On the ensuing drive, the defense produced two key sacks and OSU netted five yards on five plays. When the Beavers punted to Quandre Diggs at the UT 40, he was able to squirt the return for 12 yards, partly because of a block thrown by Matthew Zapata, a senior playing in his final - and only - game as a Longhorn. Four minutes and thirty-five seconds remained, and the ball was at the Beaver 48. Texas drove to the Oregon State 36. It was first down, with just under two and a half minutes left.

As the Longhorns had prepared for this game, Texas had practiced for a week in Austin, and at the end of every practice, the team gathered at the goal line with football strength and conditioning coach Bennie Wylie. There, they would line up, stretching the width of the field, in three separate lines. At Bennie's command, they would run ten very hard yards. The old-timers would call these "gassers", a version of something akin to "wind sprints." But with Bennie, it took on a different format. One hundred and twenty players had to line up perfectly, break on order perfectly, not jump off sides and go all-out to his satisfaction. From the goal to the ten and a bit beyond, and then back again. And they did this ten times. There were some times when they reached eight, and failed. And they had to start all over again.

It was about conditioning, mentally and physically. It was about concentration and stamina. There were times when Bennie would shout, "You are winning the game in the fourth quarter right now. Keep going." Ten runs, ten perfect runs.

Bennie called it "the perfect ten."

That is why, when the media and  the television commentators were stunned and the Texas crowd was delirious in the wild finish, the Texas team always believed. They knew, they knew, that their "hurry up" offense and their punishing defense would eventually wear down the Beavers. And when Ash hit senior wide receiver Marquise Goodwin for 36 yards for the go-ahead touchdown with only 2:24 left, and star defensive end Alex Okafor completed what long-time football coach Spike Dykes called "the finest game I have seen a defensive player play in a long, long time," by harassing OSU into two final sacks, it was done.

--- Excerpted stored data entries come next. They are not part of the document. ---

/-- NONCE and USE that an ALG allows (R320, R324, Table 15-7). -/
def attrFits (v : Nat) : Bool :=
  let alg := attrAlg v
  let n := attrNonce v
  match attrUse v with
  | 0 => if 1 ≤ alg && alg ≤ 3 then decide (n ≤ 1) else decide (4 ≤ alg) && decide (alg ≤ 6) && n = 2
  | 1 => (alg = 1 || alg = 2) && n = 2
  | 2 => alg = 2 && n = 0
  | _ => false

/-- The check of a VALID write (R321): 0 when it passes, else KEY_LAST.ERR. -/
def keyCheck (v : Nat) (m : BitVec 512) : Nat :=
  let b := matBytes m
  if (b.drop (matUsed (attrAlg v))).any (· ≠ 0) then 1
  else if attrAlg v = 4 && b.take 32 = b.drop 32 then 2
  else if !attrFits v then 3
  else 0

/-- The KCV of 64 bytes of material (R321). -/
def keyKcv (m : BitVec 512) : Nat := sha256 ([0x4B, 0x43, 0x56] ++ matBytes m) / 2 ^ 232

/-- A VALID write to an open slot (R321). -/
def State.keyValidate (s : State) (q : Req) (k v : Nat) : State :=
  let e := keyCheck v (s.keyWord k)
  if e = 0 then
    let s := s.wr (keyAttr k) (attrMask v)
    (s.setLat q (cipB + 0x204) (2 ^ 31 + k)).setLat q (cipB + 0x208) (keyKcv (s.keyWord k))
  else
    let s := s.wr (keyAttr k) (putBits (attrMask v) 31 31 0)
    let s := (s.setLat q (cipB + 0x204) (2 ^ 31 + 2 ^ 30 + e * 2 ^ 16 + k)).setLat q (cipB + 0x208) 0
    s.raise cipB Ev.keyLoadFail (Src.key k)

/-- A write of KEY_ATTR_s (R321, R323). -/
def State.attrWrite (s : State) (q : Req) (k v : Nat) : State :=
  if s.zeroizing || attrReserved v || (s.keyValid k && bit v 31) then s.reject cipB (keyAttr k - cipB)
  else if bit v 31 then s.keyValidate q k v
  else s.keyOpen k v

/-- A write of one material word (R320, R321, R323). -/
def State.matWrite (s : State) (k w v : Nat) : State :=
  if s.zeroizing || s.keyValid k then s.reject cipB (64 * k + 4 * w)
  else s.setMat k (BitVec.ofNat 512 (putBits (s.keyWord k).toNat (511 - 32 * w) (480 - 32 * w) v))

/-- The next nonce counter of a slot, which moves on (R314): none when the slot is exhausted. -/
def State.takeNonce (s : State) (k : Nat) : Option (Nat × State) :=
  if s.flag (keyAttr k) 20 then none
  else
    let c := s.cnt (keyCtr k)
    let warn := 2 ^ 64 - 2 ^ s.fld (cipB + 0x48) 5 0
    let s := s.setCnt (keyCtr k) ((c + 1) % 2 ^ 64)
    let s := if c = top64 then s.setFld (keyAttr k) 20 20 1 else s
    some (c, if c ≤ warn && warn < c + 1 then s.raise cipB Ev.cipNonceLow (Src.key k) else s)

/-- The 96-bit nonce (R314). -/
def nonceOf (attr : Nat) (m : BitVec 512) (ctr : Nat) : List Byte :=
  let b := matBytes m
  let iv := slice b (if attrAlg attr = 1 then 16 else 32) 12
  if attrNonce attr = 1 then iv.take 4 ++ bytesBE 8 ctr else xorB iv (List.replicate 4 0 ++ bytesBE 8 ctr)

/-! ### Submissions (R310, R311) -/

def subOp (b : List Byte) : Nat := leAt b 0 1
def subClass (b : List Byte) : Nat := leAt b 1 1 % 4
def subProt (b : List Byte) : Nat := leAt b 1 1 / 4 % 4
def subSlot (b : List Byte) : Nat := leAt b 2 2
def subOwner (b : List Byte) : Nat := leAt b 4 2
def subAadLen (b : List Byte) : Nat := leAt b 6 2
def subLen (b : List Byte) : Nat := leAt b 8 4
def subSrc (b : List Byte) : Nat := leAt b 16 8
def subDst (b : List Byte) : Nat := leAt b 24 8
def subAad (b : List Byte) : Nat := leAt b 32 8
def subCtr (b : List Byte) : Nat := leAt b 40 8
def subTag (b : List Byte) : List Byte := slice b 48 16
/-- AEAD, XTS, and the operations that take a digest or MAC. -/
def isAead (op : Nat) : Bool := op = 1 || op = 2
def isXts (op : Nat) : Bool := op = 3 || op = 4
def isHash (op : Nat) : Bool := decide (5 ≤ op) && decide (op ≤ 8)
/-- Output bytes at DST. -/
def dstLen (op len : Nat) : Nat := if op = 5 then 32 else if op = 6 then 48 else if isHash op then 0 else len

/-- A buffer reference: SPACE, handle, offset or address; none where other bits are set (R311). -/
def bufRef (r : Nat) : Option (Nat × Nat × Nat) :=
  match bits r 63 60 with
  | 0 => if bits r 59 20 = 0 then some (0, 0, bits r 19 0) else none
  | 1 => if bits r 59 48 = 0 then some (1, bits r 47 16, bits r 15 0) else none
  | 2 => if bits r 59 48 = 0 then some (2, 0, bits r 47 0) else none
  | 15 => if bits r 59 0 = 0 then some (15, 0, 0) else none
  | _ => none

/-- The check of a buffer of `n` bytes of a cluster: 0 accepted, 3 BAD_SUB, 9 REGION. `want` tells that it must be a buffer. -/
def State.bufCheck (s : State) (c r n : Nat) (write want : Bool) : Nat :=
  match bufRef r with
  | none => 3
  | some (sp, h, o) =>
    if sp = 15 then (if want then 3 else 0)
    else if !want then 3
    else if sp = 0 then (if inDmem o n then 0 else 3)
    else if sp = 1 then
      match s.handle c h with
      | none => 3
      | some x => if o + n ≤ x.f.bytes.length then 0 else 3
    else if s.memAllowed (.cipher (Fin.ofNat 12 c)) o n write then 0 else 9

/-- Two ranges that overlap without starting at the same place; an empty one overlaps nothing. -/
def clash (a b : Nat × Nat × Nat) (n m : Nat) : Bool :=
  a.1 = b.1 && a.2.1 = b.2.1 && a.1 ≠ 15 && a.2.2 ≠ b.2.2 && n ≠ 0 && m ≠ 0 && decide (a.2.2 < b.2.2 + m) && decide (b.2.2 < a.2.2 + n)

/-- What is wrong with a submission's own fields (R310): BAD_SUB, or nothing. -/
def subBad (b : List Byte) : Bool :=
  let op := subOp b
  let len := subLen b
  op = 0 || decide (8 < op) || subClass b = 1 || subProt b = 3 || decide (16 ≤ leAt b 1 1) || leAt b 12 4 ≠ 0
    || decide (1048576 < len) || (isXts op && decide (len < 16))
    || (if isAead op then decide (1024 < subAadLen b) else subAadLen b ≠ 0)
    || ((op = 1 || isHash op) && subCtr b ≠ 0)
    || (op ≠ 2 && natLE (subTag b) ≠ 0)

/-- What a submission ends with before it starts: BAD_SUB or REGION (R310, R311); 0 when it may start. -/
def State.subCheck (s : State) (c : Nat) (b : List Byte) : Nat :=
  let op := subOp b
  if subBad b then 3
  else
    let dl := dstLen op (subLen b)
    let l := [s.bufCheck c (subSrc b) (subLen b) false true,
      s.bufCheck c (subDst b) dl true (op ≠ 7 && op ≠ 8),
      s.bufCheck c (subAad b) (subAadLen b) false (subAadLen b ≠ 0)]
    let lap := match bufRef (subSrc b), bufRef (subDst b) with
      | some x, some y => clash x y (subLen b) dl
      | _, _ => false
    if l.contains 3 || lap then 3 else if l.contains 9 then 9 else 0

/-- ALG that an operation allows (Table 15-2). -/
def algOk (op alg : Nat) : Bool :=
  if isAead op then decide (1 ≤ alg) && decide (alg ≤ 3) else if isXts op then alg = 4
  else if op = 7 then alg = 5 else if op = 8 then alg = 6 else false

/-- The slot can be used by the submission (R309, Table 15-5). -/
def State.keyOk (s : State) (b : List Byte) : Bool :=
  let op := subOp b
  let k := subSlot b
  if op = 5 || op = 6 then k = 0
  else
    let a := s.rd (keyAttr k)
    decide (k < 16384) && bit a 31 && algOk op (attrAlg a) && attrUse a = 0 && attrOwner a = subOwner b

/-- Effective protection (R318). -/
def State.protOf (s : State) (b : List Byte) : Nat :=
  let p := if subOp b = 5 || subOp b = 6 then 0 else attrProt (s.rd (keyAttr (subSlot b)))
  if p ≠ 0 then p else subProt b

/-! ### Completions (R312) -/

/-- The outcome of a message. -/
structure CipRes where
  status : Nat
  coreA : Nat := 0xFF
  coreB : Nat := 0xFF
  done : Nat := 0
  ctr : Nat := 0
  tag : List Byte := []
  susp : Bool := false
  prot : Bool := false
  pay : Nat := 0

/-- The 32 bytes of a completion (Table 15-4). -/
def cipCompletion (r : CipRes) : List Byte :=
  let untrusted := [1, 5, 6, 7, 8].contains r.status
  bytesLE 1 r.status ++ bytesLE 1 (b2n untrusted + 2 * b2n r.susp + 4 * b2n r.prot) ++ bytesLE 1 r.coreA
    ++ bytesLE 1 r.coreB ++ bytesLE 4 r.done ++ bytesLE 8 r.ctr ++ slice r.tag 0 16

/-- A message ends: an engine's completion is written with the stall's end, after the output `out` for data memory, unless its
cluster was loaded or reset since, and the counters follow (R300, R312). -/
def State.cipEnd (s : State) (w : Work) (out : List (Nat × List Byte)) (r : CipRes) : State :=
  match w with
  | .tap _ => s
  | .eng t gen dst _ =>
    let s := (s.bump (cipB + 0x100) 1).bump (cipB + 0x108) r.pay
    let s := if r.status = 1 then s.bump (cipB + 0x110) 1 else if r.status = 5 then s.bump (cipB + 0x118) 1
      else if r.status = 2 || r.status = 3 || r.status = 9 then s.bump (cipB + 0x128) 1 else s
    if (s.clu (cluOf t)).gen = gen then
      s.setThr t (fun x => { x with csub := some (out ++ [(dst, cipCompletion r)]) })
    else s

/-! ### Buffers -/

/-- Whether a buffer's channels serve requests. -/
def State.bufServes (s : State) (r n : Nat) : Bool := match bufRef r with
  | some (2, _, o) => s.memServes o n
  | _ => true

/-- Bytes of a buffer, and whether a read of GDDR6 was uncorrectable. -/
def State.bufGet (s : State) (c r n : Nat) (e : Ecc) : (List Byte × Bool) × State :=
  match bufRef r with
  | some (0, _, o) => ((s.dGet c o n, false), s)
  | some (1, h, o) => match s.handle c h with
    | none => ((List.replicate n 0, false), s)
    | some x => ((slice x.f.bytes o n, false), s)
  | some (2, _, o) => s.memRead o n e
  | _ => (([], false), s)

The dreams of the season they had hoped would be, weren't quite achieved. The nine wins in the 9-4 season marked a solid step in their quest for a return to national significance. As the `Horns closed their season with the 31-27 victory over Oregon State, it was an impressive reminder that there is nothing in sport that equals a come-from-behind win. And there are few things in life that match that moment, when those around seem to doubt you, and you suddenly stand taller, reach higher, hit harder and run faster.

That, my friends, they call the Perfect Ten.